Although we attempted to develop mapping algorithms that used item scores rather than subscale scores [34], we did not report the detailed results because of two considerations. First, the items models for EORTC QLQ-C30 improved the predictive performance for the whole sample but did not for the cross-validated versions, suggesting an overfitting. Second, the item models for FACT-G did improve the cross-validated predictive performance too but had low face validity (i.e., many estimated regression coefficients had signs opposite to what was anticipated). Despite their improved performance, the item models for FACT-G had a lower predictive performance than the recommended subscale models for EORTC QLQ-C30. From the statistical viewpoint, subscale models stabilize estimation results by assuming the same regression coefficient for items in each subscale, since a subscale score in EORTC QLQ-C30 and FACT-G is essentially the sum of the item scores in the corresponding subscale with the same weight. Good reliability (e.g., a high Cronbach's α) of the two cancer-specific HRQOL measures suggests that the item scores in a subscale are highly correlated and can, thus, induce multicollinearity, which is likely to result in low face validity.

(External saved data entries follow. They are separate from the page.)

theorem decClaim_encClaim {c : ClaimReq} (h : ClaimFits c) : decClaim (encClaim c) = c := by
  obtain ⟨cls, fits⟩ := claimFlags_class_and_lt c
  have layout : encClaim c = claimFront c ++ (awardBytes c.award ++ (byte c.steps.length :: c.steps.flatMap encStep)) := by
    rw [encClaim_eq, claimHead, List.append_assoc, List.append_assoc, List.singleton_append]
  have key : decKey (encClaim c) = c.key := by
    rw [layout, claimFront, List.append_assoc, List.append_assoc]
    exact decKey_encKey h.key _
  have flags : byteAt (encClaim c) 7 = claimFlags c := by
    rw [layout]
    exact byteAt_of_byte rfl fits
  have tram : wordAt (encClaim c) 8 = c.tram := by
    rw [layout]
    exact wordAt_of_bytes rfl rfl h.tram
  have approach : byteAt (encClaim c) 10 = c.approach := by
    rw [layout]
    exact byteAt_of_byte rfl h.approach
  have call : decCall (encClaim c) 11 = decCall (awardBytes c.award ++ (byte c.steps.length :: c.steps.flatMap encStep)) 0 := by
    rw [layout]
    exact decCall_append_right (claimFront c) _ 0
  have count : byteAt (encClaim c) 13 = c.steps.length := byteAt_of_byte (encClaim_count c) h.count
  have steps : decSteps (encClaim c) 14 c.steps.length = c.steps := by
    rw [encClaim_eq, ← claimHead_length c]
    exact decSteps_flatMap_encStep _ h.steps
  simp only [decClaim, key, flags, tram, approach, call, count, steps, cls, award_reads_back c h.award]

/-! ### The replies of owners (R129, R179) -/

theorem denyReason_ofCode_code (r : DenyReason) : DenyReason.ofCode r.code = some r := by
  cases r <;> rfl

theorem denyReason_code_lt (r : DenyReason) : r.code < 256 := by
  cases r <;> decide

theorem setFailCause_ofCode_code (c : SetFailCause) : SetFailCause.ofCode c.code = some c := by
  cases c <;> rfl

theorem setFailCause_code_lt (c : SetFailCause) : c.code < 256 := by
  cases c <;> decide

theorem lostCause_ofCode_code (c : LostCause) : LostCause.ofCode c.code = some c := by
  cases c <;> rfl

theorem lostCause_code_lt (c : LostCause) : c.code < 256 := by
  cases c <;> decide

/-- The frame that carries a message to a route engine, as it is filed. -/
def filedReply (m : ReMsg) (rx : RxRec) : RxFrame :=
  ⟨m.kind, rx, encReMsg m⟩

section Replies
variable {key : RouteKey} (fits : KeyFits key) (rx : RxRec)
include fits

theorem decReply_grant {id : Nat} (h : id < 256) : decReply (filedReply (.grant key id) rx) = some (.grant key id) := by
  have back : byteAt (encKey key ++ [byte id]) 7 = id := byteAt_of_byte rfl h
  simp only [decReply, filedReply, encReMsg, ReMsg.kind, ReMsg.key, decKey_encKey fits, back]

theorem decReply_deny (r : DenyReason) {n : Nat} {d : Option Nat} (hn : n < 256) (hd : ∀ x, d = some x → x < 255) :
    decReply (filedReply (.deny key r n d) rx) = some (.deny key r n d) := by
  have reason : byteAt (encKey key ++ [byte r.code, byte n, encAbsent d]) 7 = r.code := byteAt_of_byte rfl (denyReason_code_lt r)
  have step : byteAt (encKey key ++ [byte r.code, byte n, encAbsent d]) 8 = n := byteAt_of_byte rfl hn
  have detail : decAbsent (byteAt (encKey key ++ [byte r.code, byte n, encAbsent d]) 9) = d := decAbsent_of_encAbsent rfl hd
  simp only [decReply, filedReply, encReMsg, ReMsg.kind, ReMsg.key, decKey_encKey fits, reason, step, detail, denyReason_ofCode_code,
    Option.getD_some]

/-- A SET-DONE carries no time: it gets the time of its arrival (R130). -/
theorem decReply_setDone (at_ : Time) : decReply (filedReply (.setDone key at_) rx) = some (.setDone key rx.arrival) := by
  simp only [decReply, filedReply, encReMsg, ReMsg.kind, ReMsg.key, decKey_encKey fits]

theorem decReply_passed {n : Nat} (h : n < 256) : decReply (filedReply (.passed key n) rx) = some (.passed key n) := by
  have back : byteAt (encKey key ++ [byte n]) 7 = n := byteAt_of_byte rfl h
  simp only [decReply, filedReply, encReMsg, ReMsg.kind, ReMsg.key, decKey_encKey fits, back]

theorem decReply_setFail {p : Option Nat} (c : SetFailCause) (hp : ∀ x, p = some x → x < 255) :
    decReply (filedReply (.setFail key p c) rx) = some (.setFail key p c) := by
  have point : decAbsent (byteAt (encKey key ++ [encAbsent p, byte c.code]) 7) = p := decAbsent_of_encAbsent rfl hp
  have cause : byteAt (encKey key ++ [encAbsent p, byte c.code]) 8 = c.code := byteAt_of_byte rfl (setFailCause_code_lt c)
  simp only [decReply, filedReply, encReMsg, ReMsg.kind, ReMsg.key, decKey_encKey fits, point, cause, setFailCause_ofCode_code,
    Option.getD_some]

theorem decReply_claimLost (c : LostCause) {p : Option Nat} (hp : ∀ x, p = some x → x < 255) :
    decReply (filedReply (.claimLost key c p) rx) = some (.claimLost key c p) := by
  have cause : byteAt (encKey key ++ [byte c.code, encAbsent p]) 7 = c.code := byteAt_of_byte rfl (lostCause_code_lt c)
  have point : decAbsent (byteAt (encKey key ++ [byte c.code, encAbsent p]) 8) = p := decAbsent_of_encAbsent rfl hp
  simp only [decReply, filedReply, encReMsg, ReMsg.kind, ReMsg.key, decKey_encKey fits, point, cause, lostCause_ofCode_code,
    Option.getD_some]

end Replies

/-! ### BID-CALL and AWARD (R123, R126, R179) -/

section Stabling
variable {call : CallId} (caller : call.caller < 256) (seq : call.seq < 256) {t : TramRec} (fits : TramFits t)
include caller seq fits

theorem encBidCall_reads_back : decCall (encBidCall call t) 0 = call ∧ decTram (encBidCall call t) 2 = t := by
  constructor
  · exact decCall_encCall caller seq (encTram t)
  · exact (decTram_append_right (encCall call) (encTram t) 0).trans (decTram_encTram fits [])

theorem encAward_reads_back {road : Nat} (hroad : road < 256) (direct : Bool) :
    decCall (encAward call road t direct) 0 = call ∧ byteAt (encAward call road t direct) 2 = road
      ∧ decTram (encAward call road t direct) 3 = t ∧ decide (byteAt (encAward call road t direct) 7 % 2 = 1) = direct := by
  have layout : encAward call road t direct = encCall call ++ byte road :: (encTram t ++ [if direct then 1 else 0]) := rfl
  refine ⟨?_, ?_, ?_, ?_⟩
  · rw [layout, decCall_encCall caller seq]
  · exact byteAt_of_byte rfl hroad
  · exact (decTram_append_right (encCall call ++ [byte road]) _ 0).trans (decTram_encTram fits _)
  · cases direct <;> rfl

end Stabling
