-- ==== Sys2Proof/Certificates/Slice0/Obligations.lean ====
section
/-! DEFINITION. The statements for the provers, as OBLIGATIONS.json lists them. An equation
`exec c s = .next t` with `t` written as an update of `s` says the command's whole effect: every field
it does not name is unchanged. -/

section

open Sys2Proof Sys2Proof.Machine

/-! ### The step and its outcomes -/

/-- A step takes the front command of the queue and runs it with the queue's rest (log 1). -/
def Obligations.StepRunsTheFrontCommand : Prop :=
  ∀ (c : Instr) (s : State), step { s with pending := c :: s.pending } = exec c s

/-- On an empty queue an untimed station does nothing; a timed one with no deadline at the present tick
counts node time on by one tick, which passes the end ticks of the turns that end there (R1, R134); and a
single deadline of the present tick sends its command (the model's choice, log 3). -/
def Obligations.EmptyQueueLetsTheClockRun : Prop :=
  ∀ s : State, s.pending = [] →
    (s.time.timed = false → step s = .next s) ∧
    (s.time.timed = true → (∀ d ∈ s.deadlines, s.tickOf d ≠ s.time.nodeTime) →
      step s = .next
        { s with
          time := { s.time with nodeTime := s.time.nodeTime + 1 }
          tracker := { s.tracker with
            list := s.tracker.list.map fun e =>
              if e.endTick = s.time.nodeTime ∨ e.endTick = s.time.nodeTime + 1 then
                { e with ended := true }
              else e } }) ∧
    (∀ d i, s.deadlines.filter (fun e => s.tickOf e == s.time.nodeTime) = [d] →
      d.command = some i → step s = .next { s with pending := [i] })

/-- Every well-formed command answers a next state, and the three rows whose operands can fail to spell
a command refuse exactly the ill-formed ones (log 27). No command changes the queue of waiting commands
(log 1). -/
def Obligations.WellFormedCommandsRun : Prop :=
  (∀ (c : Instr) (s : State), c.wellFormed = true → ∃ t, exec c s = .next t) ∧
  (∀ kind early s, (Instr.burstRecordDiscard kind early).wellFormed = false →
    exec (.burstRecordDiscard kind early) s = .refused (.illFormed "BURST_RECORD_DISCARD")) ∧
  (∀ b s, (Instr.badDirectionByte b).wellFormed = false →
    exec (.badDirectionByte b) s = .refused (.illFormed "BAD_DIRECTION_BYTE")) ∧
  (∀ f s, (Instr.badCommandFrame f).wellFormed = false →
    exec (.badCommandFrame f) s = .refused (.illFormed "BAD_COMMAND_FRAME")) ∧
  (∀ (c : Instr) (s t : State), exec c s = .next t → t.pending = s.pending)

/-! ### The laws -/

/-- The station after a hard reset meets every law. -/
def Obligations.ResetMeetsEveryLaw : Prop :=
  AttentionLaw State.reset ∧ RingLaw State.reset ∧ HoldLaw State.reset ∧ QueueLaw State.reset ∧
    BytesLaw State.reset ∧ StoreLaw State.reset ∧ CapacityLaw State.reset ∧ ReadyLaw State.reset ∧
    MapsLaw State.reset ∧ HealthLaw State.reset ∧ StartLaw State.reset ∧ UntimedLaw State.reset ∧
    RosterLaw State.reset

/-- Every step keeps the attention queue at most 64 long with no flow tag in it twice, and the queues and
lists of the planner, the map port, the tracker and the host within their capacities. -/
def Obligations.StepKeepsQueueCapacities : Prop :=
  ∀ s t : State, step s = .next t →
    (AttentionLaw s → AttentionLaw t) ∧ (CapacityLaw s → CapacityLaw t)

/-- Every step keeps the fault ring at most 16 long and consecutively numbered. -/
def Obligations.StepKeepsRingLaw : Prop :=
  ∀ s t : State, RingLaw s → step s = .next t → RingLaw t

/-- Every step keeps the shared holds of one modem key apart, and at most 256 of them. -/
def Obligations.StepKeepsHoldLaw : Prop :=
  ∀ s t : State, HoldLaw s → step s = .next t → HoldLaw t

/-- Every step keeps the transmit queue at most 64 long, in rank order, with at most one PRESENCE. -/
def Obligations.StepKeepsTransmitQueueLaw : Prop :=
  ∀ s t : State, QueueLaw s → step s = .next t → QueueLaw t

/-- Every step keeps credit within its ceiling, and ceiling and outstanding bytes within 1,048,575. -/
def Obligations.StepKeepsFlowBytesLaw : Prop :=
  ∀ s t : State, BytesLaw s → step s = .next t → BytesLaw t

/-- Every step keeps the tables in their canonical form and within their sizes, and a tag BOUND to a
record exactly when that record holds the tag's flow. -/
def Obligations.StepKeepsStoreLaw : Prop :=
  ∀ s t : State, StoreLaw s → step s = .next t → StoreLaw t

Several limitations should be taken into consideration when interpreting the results of this study. First, we used only the Japanese value set for EQ-5D-5L; thus, our direct mapping algorithms may not be suitable for cost-effectiveness analyses that use any other value set. To avoid this, we developed indirect mapping algorithms that can produce the EQ-5D-5L index based on any value set, although their performance was investigated only for the Japanese value set. This limitation is applicable to comparison of the prediction performance between EORTC QLQ-C30 and FACT-G. Second, we did not conduct external validation using external data. Third, we did not consider higher-order terms or interaction terms, which could have further improved the mapping algorithms. However, the need for higher-order and interaction terms depends on the scale of outcome. Since we used identity, log, and logit link functions while developing the mapping algorithms, some impact of higher-order and interaction terms would have been considered. Fourth, we did not apply adjusted limited dependent mixture models that show good performance for EQ-5D-3L data from patients with cancer [35, 36]. The usefulness of this method is unclear for EQ-5D-5L data that does not show multimodality and it should be investigated in future studies.

Conclusions

Using data obtained from patients receiving drug therapy for cancer, we developed direct and indirect (response) mapping algorithms for EORTC QLQ-C30 and FACT-G onto the EQ-5D-5L index. In cost-effectiveness analyses, the developed mapping algorithms can provide the EQ-5D-5L index whose performance would be as good or better than that of previous algorithms.